Periodization is the planning of a workout program that starts in phase 1 to target the endurance fibres in the muscles, with lots of reps and a low load. Gradually over several weeks, the load is increased, but the volume (sets x reps) is decreased. In the transitional phases, the program switches from targeting the endurance fibres to the strength fibres. Rest and recovery between sessions are absolutely essential. 

A trainer should be planning this transitional programming, with about two weeks in between changes in load or volume. It takes that long to adapt and get prepared for changes If you are having problems with excessive muscle soreness that persists longer than a day or two, mention it to the trainer and some regression is in order. When forward changes do happen, the trainer should limit the stress to about 5% increase.


Super setting is a technique we can use to maximize our workout time, building muscle in a very efficient way. We pair two exercises together, without much rest time between them. There are a few ways to do this.


Agonist super sets. This means the exercise all target the same main muscle (group), and will involve other muscles as well.  You need to do all exercises at  a weight you can just finish your reps with. For instance, if you want to develop stronger, bigger biceps, an agonist super set could look like this: 

1.       Cable curls, low mount. 4 sets, 6-8 reps.

2.       Incline dumbbell curls. 4 sets, 4-6 reps.


Antagonist super sets.  The exercise you pick for this will target first one muscle group and then the opposing muscle group. For instance, you could work on your chest and then your back. I suggest:

1.       Chest - dumbbells flyes. 3 sets, 6-8 reps

2.       Back - lat pulldowns. 3 sets 6-8 reps

3.       Chest - pushups. 3 sets 15-20 reps

4.       Back - cable rows. 3 sets 6-8 reps


Tri-Sets.  This simply means adding a third exercise to each muscle group.
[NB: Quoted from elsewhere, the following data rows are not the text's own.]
-- ==== Sys2Proof/Machine/Network.lean ====
section
/-!
DEFINITION. The Network Orchestrator (spec/48_network_orchestrator.md), a host-side agent: one turn is one
atomic action, a `TryRecv`, a `Send`, the read of one `idle` flag, or the bookkeeping between sweeps
(log 16).
-/
namespace Sys2Proof.Machine

/-- Replace the orchestrator. -/
def State.setOrch (s : State) (o : Orchestrator) : State := { s with orch := some o }

/-- R142: store `part[i]`. -/
def Orchestrator.setPart (o : Orchestrator) (i : Nat) (ws : List Word) : Orchestrator :=
  { o with nodes := o.nodes.modify i fun n => { n with part := ws } }

/-- R147, R141: the machine a destination names, if it names one: addresses are `0 .. NET_N - 1`. -/
def Orchestrator.machineAt (o : Orchestrator) (dest : Word) : Option Nat :=
  if 0 ≤ dest.toInt ∧ dest.toInt < (o.nodes.length : Int) then some dest.toInt.toNat else none

/-- R144: route one group `(dest, x, y)` of machine `i`; `none` is the failure of R147. -/
def Orchestrator.route (o : Orchestrator) (i : Nat) (dest x y : Word) : Option Orchestrator :=
  if dest = o.sentinel then
    match o.mode with
    | .firstSolution => some { o with routed := true, phase := .ended y }
    | .repeatValue => some { o with routed := true, held := some (x, y), phase := .drain i }
  else
    match o.machineAt dest with
    | some d => some { o with routed := true, phase := .sendX i d x y }
    | none => none

/-- R144: a word received from machine `i`; whenever `part[i]` holds three words, they are removed and
routed. -/
def Orchestrator.receive (o : Orchestrator) (i : Nat) (ws : List Word) : Option Orchestrator :=
  match ws with
  | [dest, x, y] => (o.setPart i []).route i dest x y
  | _ => some { o.setPart i ws with phase := .drain i }

/-- R145: the end of a sweep. After one that routed a group the count is 0; after one that routed none it
grows, and once it is past the threshold with a pair held, the idle flags are read. -/
def Orchestrator.sweepEnd (o : Orchestrator) : Orchestrator :=
  if o.routed then { o with idleCount := 0, phase := .pause }
  else if o.threshold < o.idleCount + 1 ∧ o.held.isSome then
    { o with idleCount := o.idleCount + 1, phase := .check 0 }
  else { o with idleCount := o.idleCount + 1, phase := .pause }

/-- R145: every idle flag has been read as 1 with a pair held: the same pair a second time ends the run,
otherwise it is delivered to address 0. -/
def Orchestrator.allIdle (o : Orchestrator) : Orchestrator :=
  match o.held with
  | some (x, y) =>
    if o.lastSent = some (x, y) then { o with phase := .ended y } else { o with phase := .deliverX x y }
  | none => { o with phase := .pause }

/-- R142: the shared `idle` cell of instance `k`; of an instance that does not exist, as a new one (log 11). -/
def State.idleCell (s : State) (k : Nat) : IdleCell :=
  match s.instances[k]? with
  | some c => c.dev.idleCell
  | none => .fresh

/-- R144: the next `TryRecv` of the sweep, or the end of it. -/
def sweepTurn (s : State) (o : Orchestrator) (i : Nat) : Host.Outcome State Fault Refusal :=
  match o.nodes[i]? with
  | none => .next (s.setOrch o.sweepEnd)
  | some n =>
    match s.tryRecv n.outCh with
    | (.value v, t) =>
      match o.receive i (n.part ++ [v]) with
      | some o' => .next (t.setOrch o')
      | none => .fault .orchestratorFailure
    | (.empty, t) => .next (t.setOrch { o with phase := .drain (i + 1) })
    | (.closed, _) => .fault .orchestratorFailure

/-- R144, R145, R147: `Send(in[d], v)`, then the phase after it; a `Fail` is the orchestrator's failure. -/
def netSend (s : State) (o : Orchestrator) (d : Nat) (v : Word) (after : Orchestrator) :
    Host.Outcome State Fault Refusal :=
  match o.nodes[d]? with
  | none => .fault .orchestratorFailure
  | some n =>
    match s.send n.inCh v with
    | (.ok _, t) => .next (t.setOrch after)
    | (.fail, _) => .fault .orchestratorFailure
    | (.wait, _) => .next s

/-- R145: read one idle flag; which of the values it has held the read gives, `seen` says (R54; log 26). -/
def checkTurn (s : State) (o : Orchestrator) (i : Nat) (seen : Bool) : State :=
  match o.nodes[i]? with
  | none => s.setOrch o.allIdle
  | some n =>
    if (s.idleCell n.machine).read seen then s.setOrch { o with phase := .check (i + 1) }
    else s.setOrch { o with phase := .pause }

/-- R144 to R146: the orchestrator's next atomic action. One whose run has ended with an answer acts no more and
keeps its handles: the spec says nothing of dropping them (DESIGN CHOICE, log 27). -/
def orchestratorTurn (s : State) (seen : Bool) : Host.Outcome State Fault Refusal :=
  match s.orch with
  | none => .next s
  | some o =>
    match o.phase with
    | .drain i => sweepTurn s o i
    | .sendX i d x y => netSend s o d x { o with phase := .sendY i d y }
    | .sendY i d y => netSend s o d y { o with phase := .drain i }
    | .check i => .next (checkTurn s o i seen)
    | .deliverX x y => netSend s o 0 x { o with phase := .deliverY x y }
    | .deliverY x y => netSend s o 0 y { o with lastSent := some (x, y), idleCount := 0, phase := .pause }
    | .pause => .next (s.setOrch { o with routed := false, phase := .drain 0 })
    | .ended _ => .next s

/-- R145: the answer a network run has ended with. -/
def State.networkAnswer (s : State) : Option Word :=
  match s.orch with
  | none => none
  | some o =>
    match o.phase with
    | .ended y => some y
    | .drain _ => none
    | .sendX _ _ _ _ => none
    | .sendY _ _ _ => none
    | .check _ => none
    | .deliverX _ _ => none
    | .deliverY _ _ => none
    | .pause => none

end Sys2Proof.Machine
end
Staggered super sets. Here we use our rest time between sets to work other muscle groups. This maximizes your time spent and is a very efficient way to get a whole body workout done. For example, between your sets of pushups,  do a plank for 30 seconds. Between your cable rows, do a set of calf raises, holding a set of dumbbells for extra effort.


Cardio and Strength super sets. Do a stint of intense cycling, followed by 2-3 sets of leg presses or squats. Since cycling is very quad-centric, the squats will force the tired quads (and hamstrings, glutes and calves) to work harder still. Or if your cardio is on the elliptical, your glutes will get a fair amount of work - hip extension. So then pair that cardio with lunges, focussing on squeezing the glutes, especially on the rear leg.